Wednesday, 16 March 2016

Constituency Statements

Armenian-Australian Community

9:57 am

Photo of John AlexanderJohn Alexander (Bennelong, Liberal Party) Share this | Hansard source

Several weeks ago the proud community of Armenian-Australians in my electorate of Bennelong commemorated the 28th anniversary of the Sumgait Pogroms. Steeped in the dark shadows of the genocide committed against their ancestors, from 1915-1923, by the former Ottoman Empire, the Armenian people are proud of their heritage and passionate about their community's cultural traditions.

In February 1988 Armenians living in the region of Nagorno Karabakh, which was under the administrative control of Azerbaijan at the time, held peaceful demonstrations as a call to be reunited with Armenia after almost 70 years of oppressive rule.

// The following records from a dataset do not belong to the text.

/-- SET_CHANNEL on one channel changes no other channel's slot and no header
(41_channel.md, section 3). -/
def Obligations.ChannelsDoNotInterfere : Prop :=
  ∀ (i j : Int) (p : Rat) (s t : State), s.Running → s.Inv → 0 ≤ j → j < s.block.channels →
    i ≠ j → exec (.setChannel i p) s = .next t →
    readChannel j t.block = readChannel j s.block ∧
    (∃ v, readChannel j s.block = .ok v) ∧
    ∀ c, c < s.block.chips → t.block.headerOf c = s.block.headerOf c

/-- SET_ALL (41_channel.md R135): a bad value is rejected; otherwise every channel slot of every
chip holds PctToPwm(p), headers, every other element and the parameters are unchanged, nothing is
transmitted and the result is Ok. -/
def Obligations.SetAllStoresEveryChannel : Prop :=
  ∀ (p : Rat) (s : State), s.Running → s.Inv →
    (¬ pwmOK (pctToPwm s.config.conversion p) →
      exec (.setAll p) s = .next (s.reply (.err .pwmValue))) ∧
    (pwmOK (pctToPwm s.config.conversion p) →
      ∃ t, exec (.setAll p) s = .next t ∧
        (∀ j, j < s.block.channels →
          ((t.block.slotOf j).toNat : Int) = pctToPwm s.config.conversion p) ∧
        (∀ a, (∀ j, j < s.block.channels → a < channelOffset j ∨ channelOffset j + 2 ≤ a) →
          t.block.buf.read a = s.block.buf.read a) ∧
        (∀ c, c < s.block.chips → t.block.headerOf c = s.block.headerOf c) ∧
        t.block.withBuf s.block.buf = s.block ∧ t.config = s.config ∧
        t.port = (s.reply .ok).port)

/-- SET_ALL leaves the block that SET_CHANNEL of every logical index in ascending order leaves
(41_channel.md, section 2). -/
def Obligations.SetAllEqualsSetChannelOfEachIndex : Prop :=
  ∀ (p : Rat) (s : State), s.Running → s.Inv → pwmOK (pctToPwm s.config.conversion p) →
    ∃ t u, exec (.setAll p) s = .next t ∧
      execAll ((List.range s.block.channels).map fun (i : Nat) => .setChannel (i : Int) p) s = .next u ∧
      t.block = u.block

/-- SET_ALL_OFF (41_channel.md R136): every channel slot is 0x0000, headers and everything else are
unchanged, the result is Ok, and the effect is that of SET_ALL 0 under either conversion. -/
def Obligations.SetAllOffStoresZeroEverywhere : Prop :=
  ∀ s : State, s.Running → s.Inv →
    ∃ t, exec .setAllOff s = .next t ∧ exec (.setAll 0) s = .next t ∧
      (∀ j, j < s.block.channels → t.block.slotOf j = 0x0000#16) ∧
      (∀ a, (∀ j, j < s.block.channels → a < channelOffset j ∨ channelOffset j + 2 ≤ a) →
        t.block.buf.read a = s.block.buf.read a) ∧
      (∀ c, c < s.block.chips → t.block.headerOf c = s.block.headerOf c) ∧
      t.block.withBuf s.block.buf = s.block ∧ t.config = s.config ∧ t.port = (s.reply .ok).port

/-! ## Configuration (42_config.md) -/

/-- SET_BRIGHTNESS (42_config.md R162 and R163): the registers take the operands mod 128, every
header's bits 20:0 become the registers and its bits 31:21 stay, no slot byte and no other element
changes, the whole buffer is then presented once on the open bus and logged with the answer, and
the result is Ok or TransportFault with nothing rolled back. -/
def Obligations.SetBrightnessRewritesAndTransmits : Prop :=
  ∀ (r g b : Int) (s : State) (cfg : BusConfig), s.Running → s.Inv → s.block.bus = .opened cfg →
    ∃ t, exec (.setBrightness r g b) s = .next t ∧
      (t.block.bcr.toNat : Int) = r % 128 ∧ (t.block.bcg.toNat : Int) = g % 128 ∧
      (t.block.bcb.toNat : Int) = b % 128 ∧
      (∀ c, c < s.block.chips → t.block.headerOf c =
        (s.block.headerOf c).extractLsb' 21 11 ++
          bcField t.block.bcr t.block.bcg t.block.bcb) ∧
      (∀ a, (∀ c, c < s.block.chips → a < headerOffset c ∨ headerOffset c + 4 ≤ a) →
        t.block.buf.read a = s.block.buf.read a) ∧
      t.block.txlog = s.block.txlog ++
        [⟨t.block.frame, (s.port.askTransmit cfg t.block.frame).1⟩] ∧
      ((t.block.withBuf s.block.buf).withBrightness s.block.bcr s.block.bcg s.block.bcb) =
        { s.block with txlog := t.block.txlog } ∧
      t.config = s.config ∧
      t.port = ((s.withPort (s.port.askTransmit cfg t.block.frame).2).reply
        (if (s.port.askTransmit cfg t.block.frame).1 = .ok then .ok
          else .err .transportFault)).port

In response to these demonstrations, as an act of collective punishment, Azerbaijani mobs viciously and systematically attacked and assaulted the Armenians of Sumgait. Hundreds of innocent civilians were brutally murdered and injured in horrific ways, including torture and burning, as well as the rape of women and young girls. Subsequent anti-Armenian Pogroms in Baku and Kirovabad saw a once thriving population of around 450,000 Armenians in Azerbaijan totally disappear. This led to conflict and tensions in Nagorno Karabakh, which continue to this day. Over 30,000 people have died on both sides of this conflict and over one million people have been displaced. The crimes committed in Sumgait were never adequately prosecuted by the then Soviet or Azerbaijani authorities, with allegations flourishing that some of those who committed these crimes went on to serve in high positions in the Azeri government. I have spoken in this place previously of Azerbaijan's poor human rights record and systematic crackdown on freedoms we all take for granted. In recent years, the world watched in horror the case of Ramil Safarov, an Azerbaijani army captain who murdered a sleeping Armenian lieutenant with an axe when both were attending a NATO Partnership for Peace program in Hungary. Despite Safarov's conviction and life sentence, upon extradition to Azerbaijan he was received as a 'national hero' by the President himself, who immediately issued a pardon and reinstated his army rank.

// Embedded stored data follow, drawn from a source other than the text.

/-! ### One channel -/

/-- Settles O43: GET_CHANNEL reads the slot SET_CHANNEL wrote, and two integers less than one apart
are equal. -/
theorem channelRoundTrip : Obligations.ChannelRoundTrip := by
  unfold Obligations.ChannelRoundTrip
  intro i p s hrun hinv hdefault h0 h1 hp0 hp100
  have hp : pwmOK (pctToPwm .exactHalfEven p) :=
    (pwmOK_pctToPwm_iff p).mpr ⟨by linarith, by linarith⟩
  have hset : exec (.setChannel i p) s = .next _ :=
    execSetChannel_ok hrun hinv h0 h1 (hdefault ▸ hp)
  have hget := execGetChannel_ok (hrun.withBuf _ _) ((exec_effect hinv hset).inv hinv) h0 h1
  have hnear := pwmToPct_pctToPwm_near hp
  simp only [State.reply_block, State.withBlock_block, Block.slotOf, Block.withBuf_buf,
    Block.withBuf_channels, Memory.read16_write16 hinv.1, hdefault] at hset hget
  refine ⟨_, _, hset, hget, hnear, fun hden => ?whole⟩
  case whole =>
    have hnum : (p.num : Rat) = p := Rat.coe_int_num_of_den_eq_one hden
    generalize pwmToPct _ = k at hnear ⊢
    rw [← hnum] at hnear ⊢
    have hint : |k - p.num| < 1 := by exact_mod_cast hnear
    rw [sub_eq_zero.mp (Int.abs_lt_one_iff.mp hint)]

/-- What SET_CHANNEL leaves of a running driver: the block as it was, or one slot written. -/
theorem execSetChannel_running {i : Int} {p : Rat} {s t : State} (hrun : s.Running) (hinv : s.Inv)
    (h : execSetChannel i p s = .next t) :
    t.block = s.block ∨ (channelOK s.block.channels i ∧
      t.block = s.block.withBuf (s.block.buf.write16
        (channelOffset (s.block.channels - 1 - i.toNat)) (BitVec.ofInt 16 (pctToPwm s.config.conversion p)))) := by
  by_cases hi : channelOK s.block.channels i
  · by_cases hp : pwmOK (pctToPwm s.config.conversion p)
    · rw [execSetChannel_ok hrun hinv hi.1 hi.2 hp] at h
      exact .inr ⟨hi, Host.Outcome.next.inj h ▸ rfl⟩
    · rw [execSetChannel_of_value_bad hrun hi hp] at h
      exact .inl (Host.Outcome.next.inj h ▸ rfl)
  · rw [execSetChannel_of_index_bad p hrun hi] at h
    exact .inl (Host.Outcome.next.inj h ▸ rfl)

theorem readChannel_withBuf_ok {b : Block} (h : b.ChannelsOK) {j : Int} (h0 : 0 ≤ j)
    (h1 : j < b.channels) {m : Memory} :
    readChannel j (b.withBuf m) = .ok (m.read16 (channelOffset (b.channels - 1 - j.toNat))) :=
  readChannel_ok (h.withBuf m) h0 h1

/-- Settles O44: the one slot written is another channel's than `j`'s and overlaps no header. -/
theorem channelsDoNotInterfere : Obligations.ChannelsDoNotInterfere := by
  unfold Obligations.ChannelsDoNotInterfere
  intro i j p s t hrun hinv h0 h1 hij h
  have hok := (hrun.driverOK hinv).channelsOK
  obtain heq | ⟨hi, heq⟩ := execSetChannel_running hrun hinv h <;> rw [heq]
  · exact ⟨rfl, ⟨_, readChannel_ok hok h0 h1⟩, fun c _ => rfl⟩
  · obtain ⟨hi0, hi1⟩ := hi
    refine ⟨?_, ⟨_, readChannel_ok hok h0 h1⟩, fun c _ => ?_⟩
    · rw [readChannel_withBuf_ok hok h0 h1, readChannel_ok hok h0 h1]
      exact congrArg _ (Memory.read16_write16_of_disjoint (channelOffset_disjoint
        (j := s.block.channels - 1 - j.toNat) (by omega)))
    · exact Memory.read32_write16_of_disjoint (headerOffset_disjoint c _)

/-! ### Every channel -/

/-- Settles O45: past the value check the loop over the channels writes their slots and nothing
outside them. -/
theorem setAllStoresEveryChannel : Obligations.SetAllStoresEveryChannel := by
  unfold Obligations.SetAllStoresEveryChannel
  intro p s hrun hinv
  simp only [exec_setAll]
  refine ⟨execSetAll_of_value_bad hrun, fun hp => ?stored⟩
  case stored =>
    obtain ⟨m, hexec, hm⟩ := execSetAll_ok hrun hinv hp
    have hslot : ∀ j, j < s.block.channels →
        ((m.read16 (channelOffset j)).toNat : Int) = pctToPwm s.config.conversion p :=
      fun j hj => by rw [hm.slot j hj, toNat_ofInt_of_pwmOK hp]
    exact ⟨_, hexec, hslot, hm.other, fun c _ => hm.header c, rfl, rfl, rfl⟩

/-- An accepted SET_CHANNEL is one slot write, after which the driver is as ready for the next. -/
theorem setChannel_writes {i : Int} {p : Rat} {s : State} (hrun : s.Running) (hinv : s.Inv)
    (h0 : 0 ≤ i) (h1 : i < s.block.channels) (hp : pwmOK (pctToPwm s.config.conversion p)) :
    ∃ t, exec (.setChannel i p) s = .next t ∧
      writeChannel i (BitVec.ofInt 16 (pctToPwm s.config.conversion p)) s.block = .ok t.block ∧
      t.Running ∧ t.Inv ∧ t.config = s.config ∧ t.block.channels = s.block.channels := by
  have hexec : exec (.setChannel i p) s = .next _ := execSetChannel_ok hrun hinv h0 h1 hp
  exact ⟨_, hexec, writeChannel_ok (hrun.driverOK hinv).channelsOK h0 h1 _, hrun.withBuf _ _,
    (exec_effect hinv hexec).inv hinv, rfl, rfl⟩
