-- ==== Sys2Proof/Machine/Flags.lean ====
section
/-! DEFINITION. The flags of QRCORE: there are no arithmetic condition codes (R39), only the fields of STATUS, CTRL and ERR
(R24, R25, R27), the words the host reads them in, and the interrupt line computed from them (R230). -/

namespace Sys2Proof.Machine

/-- A flag as an unsigned value. -/
def bit (b : Bool) : Nat := if b then 1 else 0

/-- The code of BSST (R25). -/
def BitState.code : BitState → Nat
  | .empty => 0
  | .raw => 1
  | .padded => 2

/-- The code of a cause (R220). -/
def Cause.code : Cause → Nat
  | .none => 0
  | .encoding => 1
  | .capacity => 2
  | .length => 3
  | .illegal => 4
  | .sequence => 5
  | .operand => 6

/-- What CTRL reads: DIE in bit 0, EIE in bit 1 (R24). -/
def ctrlWord (s : State) : Word := BitVec.ofNat 16 (bit s.die + 2 * bit s.eie)

/-- What STATUS reads (R25): BUSY (bit 0) and bits 15:9 read 0. -/
def statusWord (s : State) : Word :=
  BitVec.ofNat 16 (2 * bit s.done + 4 * bit s.err + 8 * bit s.gfv + 16 * s.bsst.code + 64 * s.mxs.toNat)

/-- What ERR reads: CAUSE in bits 3:0, 0 in bits 7:4, STAGE in bits 15:8 (R27). -/
def errWord (s : State) : Word := BitVec.ofNat 16 (256 * s.stage.toNat + s.cause.code)

/-- What an MX location reads: V in bit 0, R in bit 1, D in bit 2 (R38). -/
def cellWord (c : Cell) : Word := BitVec.ofNat 16 (bit c.v + 2 * bit c.r + 4 * bit c.d)

/-- The interrupt output (R230): a function of state that feeds nothing back. -/
def irq (s : State) : Bool := (s.done && s.die) || (s.err && s.eie)

end Sys2Proof.Machine
end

This year, the world will celebrate the 25th anniversary of independence of the Nagorno-Karabakh Republic, and next month we will commemorate 101 years since the start of the Armenian genocide. These are stories that do not dominate the attention of our media, of this parliament or even of our school history classes. Yet the atrocities committed against the Armenian people over the past century deserve our regular attention; and the dignified and stoic way the Armenian people and their descendants have not just survived but continue to flourish, as they proudly celebrate their cultural traditions, deserves our enduring respect.